TRY IT ▸ Up to and including the line with "s.vsysLost vhold.toNat t else s)", output the records exactly as they appear.

**********

/-! ### Meanings -/

/-- TILE_SUPPLY_GOOD (R56). -/
def execTileSupplyGood (tile : Fin 12) (s : State) : Res := .next (s.tileSupply tile)
/-- DOMAIN_SWITCH_ON (R613): `good`: the domain is good 2 ms after it has been switched on. -/
def execDomainSwitchOn (d : Fin 14) (good : Bool) (s : State) : Res := .next (s.switchOn d good)
/-- DOMAIN_FAULT (R615): 1 under-voltage, 2 over-voltage, 3 over-current, `t` ns after the newest boundary. -/
def execDomainFault (d : Fin 14) (cause : BitVec 2) (t : Nat) (s : State) : Res :=
  .next (if s.sh.on (PWR_DST d) PWR_DST_ON && cause != 0#2 then s.domainFault d cause.toNat t else s)
/-- DOMAIN_RETRY (R616). -/
def execDomainRetry (d : Fin 14) (good : Bool) (t : Nat) (s : State) : Res := .next (s.domainRetry d good t)
/-- VSYS_LOST_SET (R609): VSYS below 16.0 V; VSYS and VHOLD in 10 mV, `t` ns after the newest boundary. -/
def execVsysLostSet (vsys vhold : BitVec 16) (t : Nat) (s : State) : Res :=
  .next (if vsys.toNat < 1600 then s.vsysLost vhold.toNat t else s)
/-- VSYS_LOST_CLEAR (R609): VSYS at or above 17.0 V. -/
def execVsysLostClear (vsys vhold : BitVec 16) (t : Nat) (s : State) : Res :=
  .next (if 1700 ≤ vsys.toNat then s.vsysBack vhold.toNat t else s)
/-- SUPPLY_WARNING_CHANGE (R609): the warning by its number in R617, its new value and the voltage in 10 mV. -/
def execSupplyWarningChange (flag : Fin 4) (v : Bool) (volts : BitVec 16) (s : State) : Res :=
  .next (if warnAt flag v volts.toNat then s.supFlag (warnFld flag) v 0x0E02 flag v.toNat volts.toNat else s)
/-- HOLD_OK_CHANGE (R609). -/
def execHoldOkChange (v : Bool) (vhold : BitVec 16) (s : State) : Res := .next (s.holdOk v vhold.toNat)
/-- ON_HOLD_CHANGE (R605): a flag without a record of its own in R617. -/
def execOnHoldChange (v : Bool) (s : State) : Res :=
  .next (if s.sh.on PWR_SUP PWR_SUP_ON_HOLD == v then s
    else (s.withSh (s.sh.setSup PWR_SUP_ON_HOLD v)).told (Lane.evCut · evSupply))
/-- EMG_CHANGE (R610). -/
def execEmgChange (v : Bool) (s : State) : Res := .next (s.supFlag PWR_SUP_EMG v 0x0E04 v.toNat 0 0)
/-- VHOLD_EXHAUSTED (R606): with VSYS lost every domain switches off; the next start follows a POWER_ON reset. -/
def execVholdExhausted (s : State) : Res := .next (if s.sh.on PWR_SUP PWR_SUP_VSYS_LOST then s.resetBegin 1 else s)
/-- CAPACITANCE_MEASURED (R608), in 10 µF. -/
def execCapacitanceMeasured (c : BitVec 16) (s : State) : Res := .next (s.capacitance c.toNat)
/-- POWER_LOSS_TRIP (R633): VHOLD in 10 mV has fallen to VTRIP. -/
def execPowerLossTrip (vhold : BitVec 16) (t : Nat) (s : State) : Res :=
  .next (if vhold.toNat ≤ s.sh.fld PWR_LTRIP PWR_LTRIP_VTRIP then s.powerTrip t else s)
/-- Every record of a lane that serves counts as committed (R27). -/
def Lane.allCounted (l : Lane) : Bool := !(l.serves || l.st == .bisque) || decide (max l.rcd.done l.rcd.peerDone ≤ l.counted)
/-- FLUSH_COMPLETE (R607): the flush began before VSYS returned and has committed its records. -/
def execFlushComplete (s : State) : Res :=
  .next (if s.sh.pwr.flushed && !s.sh.on PWR_SUP PWR_SUP_VSYS_LOST && s.a.drained && s.b.drained && s.a.allCounted && s.b.allCounted
    then s.resetBegin 1 else s)

end Sys2Proof.Machine
end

**********

SOLUTION ▸
/-! ### Meanings -/

/-- TILE_SUPPLY_GOOD (R56). -/
def execTileSupplyGood (tile : Fin 12) (s : State) : Res := .next (s.tileSupply tile)
/-- DOMAIN_SWITCH_ON (R613): `good`: the domain is good 2 ms after it has been switched on. -/
def execDomainSwitchOn (d : Fin 14) (good : Bool) (s : State) : Res := .next (s.switchOn d good)
/-- DOMAIN_FAULT (R615): 1 under-voltage, 2 over-voltage, 3 over-current, `t` ns after the newest boundary. -/
def execDomainFault (d : Fin 14) (cause : BitVec 2) (t : Nat) (s : State) : Res :=
  .next (if s.sh.on (PWR_DST d) PWR_DST_ON && cause != 0#2 then s.domainFault d cause.toNat t else s)
/-- DOMAIN_RETRY (R616). -/
def execDomainRetry (d : Fin 14) (good : Bool) (t : Nat) (s : State) : Res := .next (s.domainRetry d good t)
/-- VSYS_LOST_SET (R609): VSYS below 16.0 V; VSYS and VHOLD in 10 mV, `t` ns after the newest boundary. -/
def execVsysLostSet (vsys vhold : BitVec 16) (t : Nat) (s : State) : Res :=
  .next (if vsys.toNat < 1600 then s.vsysLost vhold.toNat t else s)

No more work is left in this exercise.